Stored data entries
-- ==== Sys2Proof/Tests/Slice0.lean ====
section
/-! SUPPORT. The model's own tests.  Expected results are the vectors of spec/95_test_vectors.md, named by their ids, and words
written out from spec/30_encoding.md; after them, a witness of the hypotheses of every obligation that has some. -/

namespace Sys2Proof.Tests

open Sys2Proof.Machine

/-! ### Helpers -/

/-- The state right after a launch of integers. -/
def begin (program : List Int) (startPc : Int) (source : List (InputEvent Word)) : State :=
  State.launched (program.map (BitVec.ofInt 64)) (BitVec.ofInt 64 startPc) source

/-- The next state, if an outcome is one. -/
def next? : Host.Outcome State Fault Refusal → Option State
  | .next t => some t
  | .fault _ => none
  | .refused _ => none

/-- Status, pc and cells after one step. -/
def seen (s : State) : Option (Status × Int × List Int) :=
  (next? (step s)).map fun t => (t.status, t.pc.toInt, (t.mem.cells 0 t.size).map fun w => w.toInt)

/-- The fault report after one step. -/
def report (s : State) : Option (FaultKind × Int × Int) :=
  (next? (step s)).map fun t => (t.faultKind, t.faultPc.toInt, t.faultInfo.toInt)

/-- Status and emitted words after one step. -/
def emitted (s : State) : Option (Status × List Int) :=
  (next? (step s)).map fun t => (t.status, t.outputSequence.map fun w => w.toInt)

/-! ### Well-formedness: a well-formed quadruple, and an ill-formed one for each check -/

theorem test_wellFormed_greatest : Fields.wellFormed ⟨99, 1, 1, 1⟩ = true := by decide
theorem test_illFormed_opcode_unknown : Fields.wellFormed ⟨77, 0, 0, 0⟩ = false := by decide
theorem test_illFormed_opcode_zero : Fields.wellFormed ⟨0, 0, 0, 0⟩ = false := by decide
theorem test_illFormed_mode_a : Fields.wellFormed ⟨3, 2, 0, 0⟩ = false := by decide
theorem test_illFormed_mode_b : Fields.wellFormed ⟨1, 0, 2, 0⟩ = false := by decide
theorem test_illFormed_mode_dst : Fields.wellFormed ⟨1, 0, 0, 2⟩ = false := by decide

/-! ### Decoding: the word of each constructor from R51 and R54, and the refusals -/

theorem test_decode_add : decode [1101#64, -3#64, 5#64, 0#64] =
    .instr (.add ⟨.immediate, -3#64⟩ ⟨.immediate, 5#64⟩ .position 0#64) [] := by decide
theorem test_decode_add_md : decode [10001#64, 6#64, 7#64, 8#64] =
    .instr (.add ⟨.position, 6#64⟩ ⟨.position, 7#64⟩ .immediate 8#64) [] := by decide
theorem test_decode_mul : decode [1002#64, 4#64, 3#64, 4#64, 33#64] =
    .instr (.mul ⟨.position, 4#64⟩ ⟨.immediate, 3#64⟩ .position 4#64) [33#64] := by decide
theorem test_decode_input : decode [103#64, 3#64] = .instr (.input .immediate .position .position 3#64) [] := by decide
theorem test_decode_output : decode [10104#64, -7#64] =
    .instr (.output ⟨.immediate, -7#64⟩ .position .immediate) [] := by decide
theorem test_decode_jumpIfTrue : decode [1005#64, 10#64, 0#64] =
    .instr (.jumpIfTrue ⟨.position, 10#64⟩ ⟨.immediate, 0#64⟩ .position) [] := by decide
theorem test_decode_jumpIfFalse : decode [106#64, 0#64, 6#64] =
    .instr (.jumpIfFalse ⟨.immediate, 0#64⟩ ⟨.position, 6#64⟩ .position) [] := by decide
theorem test_decode_lessThan : decode [107#64, 1#64, 2#64, 3#64] =
    .instr (.lessThan ⟨.immediate, 1#64⟩ ⟨.position, 2#64⟩ .position 3#64) [] := by decide
theorem test_decode_equals : decode [11008#64, 1#64, 2#64, 3#64] =
    .instr (.equals ⟨.position, 1#64⟩ ⟨.immediate, 2#64⟩ .immediate 3#64) [] := by decide
theorem test_decode_halt : decode [1099#64] = .instr (.halt .position .immediate .position) [] := by decide
theorem test_decode_zero_is_unknown : decode [0#64] = .unknownOpcode 0#64 := by decide
theorem test_decode_nine_is_unknown : decode [9#64] = .unknownOpcode 9#64 := by decide
theorem test_decode_keeps_whole_word : decode [11100#64] = .unknownOpcode 11100#64 := by decide
theorem test_decode_mode_before_opcode : decode [277#64] = .decodeFault 277#64 := by decide
theorem test_decode_unused_mode : decode [2099#64] = .decodeFault 2099#64 := by decide
theorem test_decode_negative : decode [-99#64] = .decodeFault (-99#64) := by decide
theorem test_decode_six_digits : decode [100000#64] = .decodeFault 100000#64 := by decide
theorem test_decode_missing : decode [7#64, 0#64, 0#64] = .missing 3 := by decide

/-! ### The host's two questions -/

theorem test_table_word_decodes : decodeTableWord 8 4 = some (.output ⟨.position, 0#64⟩ .position .position) := by decide
theorem test_table_word_runs : emitted (State.reset.withFetchWord 8 4) = some (.running, [4]) := by decide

= Exercise brief =
Make a list of all lines in the data that contain "from".

= Task output =
written out from spec/30_encoding.md; after them, a witness of the hypotheses of every obligation that has some. -/
/-! ### Decoding: the word of each constructor from R51 and R54, and the refusals -/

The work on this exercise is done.